What to do
Print exactly those lines that run from the beginning of the data to the line bearing "def execMemDrop (c", inclusive.

Data supplied
def execMemCreate (c : Cmd) (s : State) : Host.Outcome State Fault Refusal := .next (submit s c [] startMemCreate)

def startMemDrop (c : Cmd) (_ : List Byte) (s : State) : State :=
  match idxFor s c with
  | none => refuseMem s c E_MEM_UNKNOWN 0
  | some _ => updIdx s (c.f2 0 16) (fun x => { x with dropping := some c })

def execMemDrop (c : Cmd) (s : State) : Host.Outcome State Fault Refusal := .next (submit s c [] startMemDrop)

/-- Walks that wait for a context, and the contexts in use on a unit: of walks, and of a sweep's reads (12 R275, R284). -/
def walksWaiting (s : State) : Nat := (s.mem.walks.filter (fun e => e.2.use != .sweep && !e.2.ended && e.2.ver.isNone)).length
def unitUsed (s : State) (k : Nat) : Nat :=
  (s.mem.walks.filter (fun e => !e.2.ended && e.2.unit = some k)).length +
    sumOf (s.mem.walks.map (fun e =>
      if e.2.use = .sweep then (e.2.flying.filter (fun f => channelOf s f.2.1 = k)).length else 0))

/-- The Channel units whose contexts an index's walks may take (12 R275, 20 R439): not fenced, not held out by a test (21 Table 21-3), in the tenant's allotment if it has one,
and otherwise in no tenant's. -/
def walkUnits (s : State) (x : MemIdx) : List Nat :=
  (List.range 32).filter (fun k => !channelFenced s k && !s.flt.tests.any (fun t => t.unit == unitId 10 k && t.ended.isNone) &&
    (match mapGet s.sec.allots x.tenant with
     | some a => bitOf a.fch k
     | none => s.sec.allots.all (fun e => !bitOf e.2.fch k)))

def freeContexts (s : State) (x : MemIdx) : Nat := sumOf ((walkUnits s x).map (fun k => 1024 - unitUsed s k))

/-- A walk joins the waiting ones. -/
def addWalk (s : State) (w : Walk) : State :=
  { s with mem := { s.mem with walks := mapSet s.mem.walks s.mem.nextWalk w, nextWalk := s.mem.nextWalk + 1 } }

/-- Record `i` of a command's input: its bytes, padded to a multiple of 64 (12 R287). -/
def memRecord (x : MemIdx) (head : Nat) (data : List Byte) (i : Nat) : List Byte :=
  let n := ceilDiv (head + vecBytes x.fmt x.dims) 64 * 64
  bytesAt data (i * n) n

def queryWalk (x : MemIdx) (c : Cmd) (data : List Byte) (i : Nat) : Walk :=
  let r := memRecord x 32 data i
  { use := .query c i, index := c.f2 0 16, sketch := u 32 r 0, vector := bytesAt r 32 (vecBytes x.fmt x.dims)
    l := c.f7 0 9, k := c.f7 9 10 + 1, expandMax := c.f7 19 10 + 1, beam := c.f7 29 3 + 1 }

/-- The refusals that the three commands of 12 Table 12-5 share; `most` is the largest count. -/
def memCmdCode (s : State) (c : Cmd) (most : Nat) : Option (Nat × Nat) :=
  match qpCheck s c.dom (c.f4 32 16) with
  | some e => some (e, 0)
  | none => if c.f2 16 17 = 0 ∨ most < c.f2 16 17 then some (E_MEM_INVALID, 1) else none

def startMemQuery (c : Cmd) (data : List Byte) (s : State) : State :=
  match idxFor s c with
  | none => refuseMem s c E_MEM_UNKNOWN 0
  | some x =>
    match memCmdCode s c 4096 with
    | some (e, k) => if e = E_MEM_INVALID then refuseMem s c e k else finishCmd s c e
    | none =>
      if c.f7 0 9 = 0 ∨ 256 < c.f7 0 9 then refuseMem s c E_MEM_INVALID 1
      else if 65536 + freeContexts s x < walksWaiting s + c.f2 16 17 then refuseMem s c E_WALK_FULL 0
      else (List.range (c.f2 16 17)).foldl (fun s i => addWalk s (queryWalk x c data i)) s

def execMemQuery (c : Cmd) (data : List Byte) (s : State) : Host.Outcome State Fault Refusal := .next (submit s c data startMemQuery)

def insertRec (x : MemIdx) (c : Cmd) (data : List Byte) (i : Nat) : MemRec :=
  let r := memRecord x 40 data i
  { cmd := c, idx := i, key := u64 r 0, sketch := u 32 r 8, vector := bytesAt r 40 (vecBytes x.fmt x.dims) }

/-- The walk of an insert record (12 R279). -/
def insertWalk (x : MemIdx) (index : Nat) (r : MemRec) : Walk :=
  { use := .insert r.cmd r.idx, index := index, sketch := r.sketch, vector := r.vector, l := x.buildL, k := x.rMax
    expandMax := 1024, beam := Config.insertBeamM1.toNat + 1 }

def startMemInsert (c : Cmd) (data : List Byte) (s : State) : State :=
  match idxFor s c with
  | none => refuseMem s c E_MEM_UNKNOWN 0
  | some x =>
    match memCmdCode s c 4096 with
    | some (e, k) => if e = E_MEM_INVALID then refuseMem s c e k else finishCmd s c e
    | none =>
      if 65536 + freeContexts s x < walksWaiting s + c.f2 16 17 then refuseMem s c E_WALK_FULL 0
      else
        let recs := (List.range (c.f2 16 17)).map (insertRec x c data)
        let s := updIdx s (c.f2 0 16) (fun x => { x with recs := x.recs ++ recs })
        recs.foldl (fun s r => addWalk s (insertWalk x (c.f2 0 16) r)) s

def execMemInsert (c : Cmd) (data : List Byte) (s : State) : Host.Outcome State Fault Refusal := .next (submit s c data startMemInsert)

def startMemDelete (c : Cmd) (data : List Byte) (s : State) : State :=
  match idxFor s c with
  | none => refuseMem s c E_MEM_UNKNOWN 0
  | some _ =>
    match memCmdCode s c 65536 with
    | some (e, k) => if e = E_MEM_INVALID then refuseMem s c e k else finishCmd s c e
    | none => updIdx s (c.f2 0 16) (fun x => { x with dels := x.dels ++ [(c, data)] })

def execMemDelete (c : Cmd) (data : List Byte) (s : State) : Host.Outcome State Fault Refusal := .next (submit s c data startMemDelete)

/-! ### Reads (12 R271, R272, R276 to R278) -/

/-- Whether a slot's read is already queued or in flight (12 R278). -/
def slotFlying (s : State) (page slot : Nat) : Bool :=
  s.mem.walks.any (fun e => e.2.flying.any (fun f => f.2.1 == page && f.2.2.1 == slot && f.2.2.2))

/-- Whether the channel has read time left for one more read: after Mover entries of classes 0 and 1, a walk has its share of `SEARCH_PCT` first
and then what all leave; a sweep has what a Mover entry of class 3 has (12 R277, R284). -/
def channelFits (s : State) (x : Walk) (k : Nat) : Bool :=
  let first := pathUsed s (chanKey 0 k)
  let rest := pathUsed s (chanKey 1 k)
  let own := pathUsed s (chanKey 2 k)
  if x.use == .sweep then decide (first + rest + max own (searchReads s) < chanReads s)
  else decide (first + own < chanReads s) && (decide (own < searchReads s) || decide (first + rest + own < chanReads s))

/-- Whether a read that a walk issues now on a channel completes before the finish at the worst-case read time; else it waits for the next drive
(12 R277, 06 R128). -/
def readFits (s : State) (x : Walk) (k : Nat) : Bool :=
  s.stk.phase == .drive && channelFits s x k && decide (10 * (x.clock + rdF s R.FSHG_TIMING_RD_MAX_NS) ≤ windowT s.stk.period (catchActs s.stk.period s.stk.catchUs))

/-- What the walker does with a slot before it goes on, ns: the exact score's arithmetic clocks of 1.0638 ns (12 R273), and 2 blade clocks of 100 / 47 ns
for the switch of contexts and 8 for the sketches (R276). -/
def slotTime (x : MemIdx) : Nat :=
  let w := if x.fmt = 0 then 64 else if fmtBits x.fmt = 16 then 128 else 256
  ceilDiv ((24 + ceilDiv (3 * x.dims) (8 * w)) * 10638) 10000 + ceilDiv (10 * 100) 47

/-- A read ends: it took a time of its own, at most the worst case (notes/assumptions/105.md). -/
def readEnds (s : State) (x : Walk) (node : Nat) : Walk × State :=
  let (n, s) := nextFree s
  let took := (Config.freeWord n).toNat % (rdF s R.FSHG_TIMING_RD_MAX_NS + 1)
  ({ x with clock := max x.clock ((mapGet x.issued node).getD 0 + took), issued := mapErase x.issued node }, s)

/-- A read is issued, or rides on an earlier one of the same slot. -/
def issueSlot (s : State) (w : Nat) (x : Walk) (node page slot : Nat) : State :=
  let x := { x with issued := mapSet x.issued node x.clock }
  if slotFlying s page slot then
    cntI (setWalk s w { x with flying := x.flying ++ [(node, page, slot, false)], coalesced := x.coalesced + 1 })
      R.FCH_READS_COALESCED (channelOf s page) 1
  else
    setWalk (addPath s (chanKey (if x.use == .sweep then 1 else 2) (channelOf s page)) 1) w
      { x with flying := x.flying ++ [(node, page, slot, true)], reads := x.reads + 1 }

def markCand (n : Nat) (q : List Cand) : List Cand := q.map (fun c => if c.node = n then { c with expanded := true } else c)

/-- The inner loop of 12 R271: reads of the best unexpanded candidates, at most `beam` in flight. No read is issued once `EXPAND_MAX`
nodes are expanded (notes/assumptions/33.md). -/
def issueGo (m : MemVer) (w : Nat) : Nat → State → State
  | 0, s => s
  | fuel + 1, s =>
    match walkOf s w with
    | none => s
    | some x =>
      if x.beam ≤ x.flying.length ∨ x.expandMax ≤ x.seen.length then s
      else
        match x.queue.find? (fun c => !c.expanded) with
        | none => s
        | some c =>
          match m.ent c.node with
          | none => s
          | some e =>
            if !slotFlying s e.page e.slot && !readFits s x (channelOf s e.page) then s else
            let x := { x with queue := markCand c.node x.queue, seen := setAdd x.seen c.node }
            issueGo m w fuel (issueSlot s w x c.node e.page e.slot)

/-- The outer condition of 12 R271: the walk stops when every entry of its queue is expanded or `EXPAND_MAX` is reached, and ends when its
last read has completed. -/
def walkCheck (s : State) (w : Nat) (m : MemVer) : State :=
  match walkOf s w with
  | none => s
  | some x =>
    let full := decide (x.expandMax ≤ x.seen.length)
    let stop := x.stopped || full || x.queue.all (·.expanded)
    if stop then
      let done := x.flying.isEmpty
      setWalk s w { x with stopped := true, limit := x.limit || full, ended := done, unit := if done then none else x.unit }
    else issueGo m w 8 s

/-- A candidate enters the queue: by distance, then by ID, and only among the L best. -/
def candIn (l : Nat) (q : List Cand) (c : Cand) : List Cand :=
  (insertBy (fun a b => lexLe [a.dist, a.node] [b.dist, b.node]) c q).take l

/-- Results in score order, then by ID (12 R264). -/
def hitLe (a b : Hit) : Bool :=
  numLt (f32Val b.score) (f32Val a.score) || (!numLt (f32Val a.score) (f32Val b.score) && decide (a.node ≤ b.node))

/-- The neighbours of a slot read, for the walk that asked for it (12 R271, R272). -/
def offerNbrs (x : MemIdx) (m : MemVer) (w : Walk) : List (Nat × Nat × Nat) → Walk
  | [] => w
  | (n, g, sk) :: rest =>
    if deadAt x m n g then offerNbrs x m { w with dead := w.dead + 1 } rest
    else if w.seen.contains n || w.queue.any (fun c => c.node = n) then offerNbrs x m w rest
    else offerNbrs x m { w with queue := candIn w.l w.queue { dist := hamming sk w.sketch, node := n, gen := g } } rest

/-- One walk takes a slot that was read (none: it could not be, 12 R274). -/
def walkTake (s : State) (w node page : Nat) (r : Option NodeSlot) : State :=
  match walkOf s w with
  | none => s
  | some x =>
    match idxOf s x.index with
    | none => s
    | some i =>
      match x.ver.bind i.ver with
      | none => s
      | some m =>
        let (x, s) := readEnds s { x with flying := x.flying.filter (fun f => f.1 != node) } node
        let x := if r.isSome then { x with clock := x.clock + slotTime i } else x
        match r with
        | none => walkCheck (setWalk s w { x with lost := true }) w m
        | some d =>
          let hit : Hit := { node := node, gen := d.gen, key := d.key, dist := hamming d.sketch x.sketch, sketch := d.sketch, score := memScore i x.vector d.vector }
          let y := { x with hits := (insertBy hitLe hit x.hits).take x.k }
          let y := if y.stopped then y else offerNbrs i m y d.nbrs
          walkCheck (cntI (setWalk s w y) R.FCH_DEAD_EDGES (channelOf s page) (y.dead - x.dead)) w m

/-! ### The sweep's reads (12 R284) -/

/-- A sweep issues reads while its contexts on the slots' channels allow: at most 32 per Channel unit, of the 1,024. -/
def sweepIssue (s : State) (w : Nat) (m : MemVer) : State :=
  match walkOf s w with
  | none => s
  | some x =>
    x.todo.foldl (fun s n =>
      match walkOf s w, m.ent n with
      | some x, some e =>
        let k := channelOf s e.page
        if 32 ≤ (x.flying.filter (fun f => channelOf s f.2.1 = k)).length ∨ 1024 ≤ unitUsed s k ∨ (!slotFlying s e.page e.slot && !readFits s x k) = true then s
        else issueSlot s w { x with todo := x.todo.filter (· != n) } n e.page e.slot
      | some x, none => setWalk s w { x with todo := x.todo.filter (· != n) }
      | none, _ => s) s

/-- A sweep takes a slot: `seen` lists the nodes whose slots could be read. -/
def sweepTake (s : State) (w node : Nat) (r : Option NodeSlot) : State :=
  match walkOf s w with
  | none => s
  | some x =>
    let (x, s) := readEnds s { x with flying := x.flying.filter (fun f => f.1 != node) } node
    let s := setWalk s w { x with seen := if r.isSome then setAdd x.seen node else x.seen }
    match (idxOf s x.index).bind (·.sweep) with
    | some sw => sweepIssue s w sw.from_
    | none => s

/-- A slot that could not be read is counted and reported (12 R274, 21 Table 21-2). -/
def slotLost (s : State) (page code cls : Nat) : State :=
  let die := dieOfPage s page
  let s := cntI s R.FCH_LOST_SLOTS (die / 8) 1
  noteErr (recordErr s .fch (die / 8) (die % 8) code) { cls := cls, unit := unitId 9 die, code := code, page := some page }

/-- NODE_READ_DONE (12 R271 to R274, R278): the read of a slot that walk `w` issued ends; every walk that rides on it takes the slot. -/
def nodeRead (s : State) (w node : Nat) (ok : Bool) : State :=
  match (walkOf s w).bind (fun x => x.flying.find? (fun f => f.1 = node && (f.2.2.2 || !slotFlying s f.2.1 f.2.2.1))) with
  | none => s
  | some (_, page, slot, _) =>
    let s := cntI s R.FCH_READS_NODE (channelOf s page) 1
    let r := if ok then slotAt s page slot else none
    let s := if !ok then slotLost s page E_FLASH_READ 9 else if r.isNone then slotLost s page E_SEAL_AUTH 11 else s
    let riders := s.mem.walks.filterMap (fun (k, x) =>
      (x.flying.find? (fun f => f.2.1 = page && f.2.2.1 = slot)).map (fun f => (k, f.1, x.use == .sweep)))
    riders.foldl (fun s (k, n, sw) => if sw then sweepTake s k n r else walkTake s k n page r) s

Result for this exercise
def execMemCreate (c : Cmd) (s : State) : Host.Outcome State Fault Refusal := .next (submit s c [] startMemCreate)

def startMemDrop (c : Cmd) (_ : List Byte) (s : State) : State :=
  match idxFor s c with
  | none => refuseMem s c E_MEM_UNKNOWN 0
  | some _ => updIdx s (c.f2 0 16) (fun x => { x with dropping := some c })

def execMemDrop (c : Cmd) (s : State) : Host.Outcome State Fault Refusal := .next (submit s c [] startMemDrop)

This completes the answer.